_Instructions to follow_. Set down exactly the lines below between the line holding "l, _ => publishHead s l" and the line holding "let n := (tail", inclusive; no other line belongs in the answer.

Saved entries:
+-------+
/-- Consume one descriptor: HEAD moves on, and it is accepted (R316). -/
def acceptWork (s : State) (l : Nat) (desc : List Byte) : State :=
  let n := regGet s .ldgHeadCount l
  let w := newWork s l n desc
  let s := regSet s .ldgHeadCount l ((n + 1) % 2 ^ 32)
  let s := countAll s 1 w.hdr.opcode 0xFFFF 0xFFFF w.hdr.keySlot (regGet s .ldgCfgPort l) 1
  acceptChecks { s with work := s.work ++ [w], nextId := s.nextId + 1 } w

/-! ### Ledger states (R312 to R318) -/

/-- The ledger serves: powered, RUNNING, ACTIVE, of the type given. -/
def ledgerActive (s : State) (l type : Nat) : Bool :=
  decide (l < 4096) && regGet s .ldgStatusState l == 1 && regGet s .ldgCfgType l == type

/-- Halt a ledger with an error (R318). -/
def haltLedger (s : State) (l err : Nat) : State := regSet (regSet s .ldgStatusState l 3) .ldgStatusError l err

/-- What a read of a ledger's ring or line returns: State Range lines come from their tiles, under the tenant of SLOT (R315). -/
def ledgerFetch (s : State) (l addr len : Nat) (f : Fetch) : Fetch :=
  if regGet s .ldgCfgLoc l = 0 then f
  else
    match addrOf addr with
    | .state off =>
      if slotActive s (regGet s .ldgCfgSlot l) && ((spanFrames off len).all fun o => match shownAt s o with
          | .tile _ => true
          | _ => false) && !spanPoisoned s off len
      then .data (shownBytes s off len) else .poison
    | _ => .poison

/-- Publish HEAD in the head line, where there is one (R312, R316). Log 63 (DEDUCED). -/
def publishHead (s : State) (l : Nat) : State :=
  let h := regGet s .ldgHeadCount l
  match addrOf (regGet s .ldgHeadAddrAddr l) with
  | .state off =>
    let r := releaseSpan s (.state off) 4
    storeSpan (emit r.1 (.headLine l h)) off (leBytes 4 h)
  | .fabric _ => emit s (.headLine l h)
  | _ => s

/-- Consume `n` descriptors in slot order; HEAD is published at every 16th and when nothing is left (R316). A descriptor that reads
with poison halts the ledger (R318). Log 60 (DEDUCED). -/
def consume : Nat → State → Nat → List Fetch → State
  | 0, s, l, _ => publishHead s l
  | k + 1, s, l, fs =>
    let n := regGet s .ldgHeadCount l
    let size := entrySize s l
    let addr := regGet s .ldgBaseAddr l + n % 2 ^ regGet s .ldgCfgSizeLog2 l * size
    match fs, regGet s .ldgCfgLoc l with
    | [], 0 => publishHead s l
    | _, _ =>
      match ledgerFetch s l addr size (fs.headD .poison) with
      | .poison => haltLedger (publishHead s l) l 2
      | .data b =>
        let s := acceptWork s l (slice b 0 size)
        let s := if regGet s .ldgHeadCount l % 16 = 0 then publishHead s l else s
        consume k s l fs.tail

/-- Act on a count that a submission ledger's tail line shows. -/
def takeTail (s : State) (l tail : Nat) (descs : List Fetch) : State :=
  let n := (tail + 2 ^ 32 - regGet s .ldgHeadCount l) % 2 ^ 32
  let s := regSet s .ldgHeadSeen l tail
  if 2 ^ regGet s .ldgCfgSizeLog2 l < n then haltLedger s l 1 else consume n s l descs

/-- LEDGER_TAIL_UPDATE (R314): the device reads TAIL and consumes the new descriptors. -/
def execLedgerTailUpdate (ledger : Nat) (line : Fetch) (descs : List Fetch) (s : State) : Host.Outcome State Fault Refusal :=
  act s <| whenRunning fun s =>
    if !ledgerActive s ledger 0 then s
    else
      match ledgerFetch s ledger (regGet s .ldgLineAddrAddr ledger) 64 line with
      | .poison => haltLedger s ledger 2
      | .data b => takeTail s ledger (field b 0 4) descs

/-- UNKNOWN_OPCODE (R321): a descriptor with an opcode outside the table is consumed and completes BAD_DESCRIPTOR. -/
def execUnknownOpcode (ledger : Nat) (desc : List Byte) (s : State) : Host.Outcome State Fault Refusal :=
  act s <| whenRunning fun s =>
    if ledgerActive s ledger 0 && !(decide (field desc 0 1 ∈ opcodes)) then publishHead (acceptWork s ledger desc) ledger else s

/-- Free slots of a completion ledger remain. -/
def cqRoom (s : State) (cq : Nat) : Bool :=
  decide ((regGet s .ldgHeadCount cq + 2 ^ 32 - regGet s .ldgHeadSeen cq) % 2 ^ 32 < 2 ^ regGet s .ldgCfgSizeLog2 cq)

/-- Act on a count that a consumed line shows (R313); a stall ends when there is room (R319). -/
def takeConsumed (s : State) (l n : Nat) : State :=
  let s := regSet s .ldgHeadSeen l n
  if 2 ^ regGet s .ldgCfgSizeLog2 l < (regGet s .ldgHeadCount l + 2 ^ 32 - n) % 2 ^ 32 then haltLedger s l 1
  else if cqRoom s l then { s with ledg := { s.ledg with stalled := s.ledg.stalled.filter (· ≠ l) } }
  else s

/-- A completion ledger receives: ACTIVE or DRAINING. -/
def cqReceives (s : State) (l : Nat) : Bool :=
  regGet s .ldgCfgType l == 1 && (regGet s .ldgStatusState l == 1 || regGet s .ldgStatusState l == 2)

/-- CONSUMED_LINE_UPDATE (R313): the host has freed completion slots. -/
def execConsumedLineUpdate (ledger : Nat) (line : Fetch) (s : State) : Host.Outcome State Fault Refusal :=
  act s <| whenRunning fun s =>
    if ledger < 4096 ∧ cqReceives s ledger then
      match ledgerFetch s ledger (regGet s .ldgLineAddrAddr ledger) 64 line with
      | .poison => haltLedger s ledger 2
      | .data b => takeConsumed s ledger (field b 0 4)
    else s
+-------+
_Solution to this exercise_.
  | 0, s, l, _ => publishHead s l
  | k + 1, s, l, fs =>
    let n := regGet s .ldgHeadCount l
    let size := entrySize s l
    let addr := regGet s .ldgBaseAddr l + n % 2 ^ regGet s .ldgCfgSizeLog2 l * size
    match fs, regGet s .ldgCfgLoc l with
    | [], 0 => publishHead s l
    | _, _ =>
      match ledgerFetch s l addr size (fs.headD .poison) with
      | .poison => haltLedger (publishHead s l) l 2
      | .data b =>
        let s := acceptWork s l (slice b 0 size)
        let s := if regGet s .ldgHeadCount l % 16 = 0 then publishHead s l else s
        consume k s l fs.tail

/-- Act on a count that a submission ledger's tail line shows. -/
def takeTail (s : State) (l tail : Nat) (descs : List Fetch) : State :=
  let n := (tail + 2 ^ 32 - regGet s .ldgHeadCount l) % 2 ^ 32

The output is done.